France aims to introduce licensing for crypto-currencies before relevant EU rules come into effect

On 5 January, in Paris, in a speech addressed to the French financial sector, Bank of France Governor Francois Villeroy de Galhau said that France should not wait until the entry into force of EU rules on crypto-currencies that are to introduce obligatory licensing for local Digital Asset Service Providers (DASP).

The reason for introducing the licensing requirement for crypto-currencies is the ‘recent volatility in the sector’ which, as the Governor says, proves the need to move to obligatory licensing for crypto-currencies ‘as soon as possible’.

Right now in France crypto-firms must be registered at the French financial markets authority (Autorité des marchés financiers, AMF). A DASP licence is treated there as an additional option and the licence holders must meet a number of requirements on business organisation, management and financing.

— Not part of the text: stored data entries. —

/-- FLASH_BLOCK_DONE: one block of the job has been erased, checked blank, given its header, programmed and compared (R408). -/
def flashBlock (eraseOk verifyOk : Bool) (j : FlashJob) (s : State) : State :=
  match j.left with
  | [] => s
  | b :: rest =>
    let s := eraseBlock b s
    let worn := decide (100000 ≤ tget 0 s.flash.erases (physBlock s b))
    if eraseOk && verifyOk && !worn then
      let s := journalPut b j.region j.index j.gen true (putBlock b (jobBlock j b) s)
      match rest with
      | [] => finishJob j s
      | c :: _ => journalPut c j.region j.index j.gen false { s with ovl := { s.ovl with job := some { j with left := rest } } }
    else if 10 ≤ s.flash.sparesUsed then endJob rcNoResource [] j s
    else journalPut b j.region j.index j.gen false (retireBlock b (if !eraseOk then 0 else if !verifyOk then 1 else 2) s)

/-- FLASH_BLOCK_DONE. With no region copy being written, a failure reported is that of the next single block (log 125). -/
def execFlashBlockDone (eraseOk verifyOk : Bool) (s : State) : Host.Outcome State Fault Refusal :=
  .next (match s.ovl.job with
    | some j => flashBlock eraseOk verifyOk j s
    | none => if eraseOk && verifyOk then s else { s with flash := { s.flash with fault := some (b2n eraseOk) } })

/-- STAGING_TIMEOUT (R407). -/
def execStagingTimeout (s : State) : Host.Outcome State Fault Refusal :=
  .next (match s.ovl.staging with
    | some g => if g.lastAt + 60000000000 ≤ s.clk then { s with ovl := { s.ovl with staging := none } } else s
    | none => s)

/-! ### Banks (R410) -/

/-- The boot record as it is stored: generation, banks, TRIAL and CRC-32; the layout is the model's (log 41). -/
def bootBytes (b : BootRec) : Bytes :=
  let x := toBe 4 b.gen ++ toBe 1 b.fw ++ toBe 1 b.prog ++ bB b.trial ++ toBe 5 0
  x ++ toBe 4 (crc32 x)

/-- Generation of the next boot record, and the room for it (R405, R410). -/
def bootGen (s : State) : Nat := (s.flash.boot.gen + 1) % 2 ^ 32
def bootFits (s : State) : Bool := blockFits s (smallBlock 0 (bootGen s))

/-- A boot record is written with the next generation, to blocks 0 and 1 in turn, and is in force. -/
def putBoot (fw prog : Nat) (trial : Bool) (s : State) : State :=
  let b : BootRec := { gen := bootGen s, fw, prog, trial }
  smallStore 0 b.gen (bootBytes b) { s with flash := { s.flash with boot := b } }

/-- The boot record of block 0 or 1, where it is valid. -/
def bootRead (s : State) (i : Nat) : Option BootRec :=
  (validContent s 0 i).bind (fun c =>
    if c.length = 16 ∧ be c 12 4 = crc32 (c.take 12) then some ⟨be c 0 4, u8 c 4, u8 c 5, u8 c 6 == 1⟩ else none)

/-- The program image of a bank, with the result code of its checks. -/
def bankProg (s : State) (bank : Nat) : Except Nat Prog :=
  match (validContent s 2 bank).bind (progOf s) with
  | none => .error rcBadParam
  | some q => if progCheck s q = rcOk then .ok q else .error (progCheck s q)

def mbBankActivate (t _ch : Nat) (p : Bytes) (s : State) : MbR := do
  perm (t == 0)
  lenIs p 1
  let r := u8 p 0
  let b := s.flash.boot
  let listed := r == 1 || r == 2
  stOk (!listed || (loadAllowed s r && (s.pair.rstate == 0 || s.pair.rstate == 6) && (r != 2 || devMode s == 1) && s.ovl.job.isNone))
  par listed
  if r = 1 then
    need (bootFits s) rcNoResource
    let s := putBoot (1 - b.fw) b.prog true { s with flash := { s.flash with prevFw := b.fw, trialStarts := 0 } }
    done { s with ovl := { s.ovl with update := true } }
  else
    let q ← bankProg s (1 - b.prog)
    need (bootFits s) rcNoResource
    let s := activateProg q (putBoot b.fw (1 - b.prog) b.trial s)
    done (gln 0x0F14 3 0 2 s.flash.boot.gen { s with ovl := { s.ovl with update := true } })

/-- BANK_ACTIVATION_RESET: 100 ms after the answer. -/
def execBankActivationReset (s : State) : Host.Outcome State Fault Refusal :=
  .next (match s.ovl.resetAt with
    | some t => if t ≤ s.clk then selfFault 9 0 s else s
    | none => s)

def mbBankConfirm (t _ch : Nat) (p : Bytes) (s : State) : MbR := do
  perm (t == 0)
  lenIs p 0
  stOwn s s.flash.boot.trial
  need (bootFits s) rcNoResource
  done (putBoot s.flash.boot.fw s.flash.boot.prog false s)

/-- MB_FLASH_STAT: the region copies in the order of Table 16-6. -/
def mbFlashStat (t _ch : Nat) (p : Bytes) (s : State) : MbR := do
  perm (t == 0)
  lenIs p 0
  let copies := fun (region n : Nat) => (List.range n).flatMap (fun i => match regionCopy s region i with
    | some c => bB c.valid ++ toBe 4 c.gen ++ toBe 4 c.content.length
    | none => toBe 9 0)
  let most := (s.flash.erases.map (·.2)).foldl Nat.max 0
  reply (bootBytes s.flash.boot ++ copies 0 2 ++ copies 5 2 ++ copies 6 2 ++ copies 1 2 ++ copies 2 2 ++ copies 3 2 ++ copies 4 64 ++
    toBe 1 (10 - s.flash.sparesUsed) ++ toBe 4 most) s

def execMbOvlCreate (ch : Fin 16) (p : Bytes) (s : State) : Host.Outcome State Fault Refusal := runMb ch 0x0501 mbOvlCreate p s
def execMbOvlDelete (ch : Fin 16) (p : Bytes) (s : State) : Host.Outcome State Fault Refusal := runMb ch 0x0502 mbOvlDelete p s
def execMbOvlRequest (ch : Fin 16) (p : Bytes) (s : State) : Host.Outcome State Fault Refusal := runMb ch 0x0503 mbOvlRequest p s
def execMbOvlStatus (ch : Fin 16) (p : Bytes) (s : State) : Host.Outcome State Fault Refusal := runMb ch 0x0504 mbOvlStatus p s
def execMbOvlList (ch : Fin 16) (p : Bytes) (s : State) : Host.Outcome State Fault Refusal := runMb ch 0x0505 mbOvlList p s
def execMbStoreBegin (ch : Fin 16) (p : Bytes) (s : State) : Host.Outcome State Fault Refusal := runMb ch 0x0E01 mbStoreBegin p s
def execMbStoreData (ch : Fin 16) (p : Bytes) (s : State) : Host.Outcome State Fault Refusal := runMb ch 0x0E02 mbStoreData p s
def execMbStoreEnd (ch : Fin 16) (p : Bytes) (s : State) : Host.Outcome State Fault Refusal := runMb ch 0x0E03 mbStoreEnd p s
def execMbBankActivate (ch : Fin 16) (p : Bytes) (s : State) : Host.Outcome State Fault Refusal := runMb ch 0x0E04 mbBankActivate p s
def execMbBankConfirm (ch : Fin 16) (p : Bytes) (s : State) : Host.Outcome State Fault Refusal := runMb ch 0x0E05 mbBankConfirm p s
def execMbFlashStat (ch : Fin 16) (p : Bytes) (s : State) : Host.Outcome State Fault Refusal := runMb ch 0x0E06 mbFlashStat p s

end Sys2Proof.Machine
end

None of the 60 crypto-firms registered at the AMF holds a DASP licence. The French regulations allow the firms to operate without a licence by 2026, even if Regulation of the European Parliament and of the Council on Markets in Crypto-assets, and amending Directive (EU) 2019/1937 (MiCA) enters into force and establishes the licensing system. The parliamentary deliberations on the amendment are to start as early as January.

As regards MiCA Regulation, the final vote was postponed from 2022 to February 2023. Member of the European Parliament Stefan Berger explained that the delay had been caused by the huge workload for lawyer-linguists in terms of length of the legal text.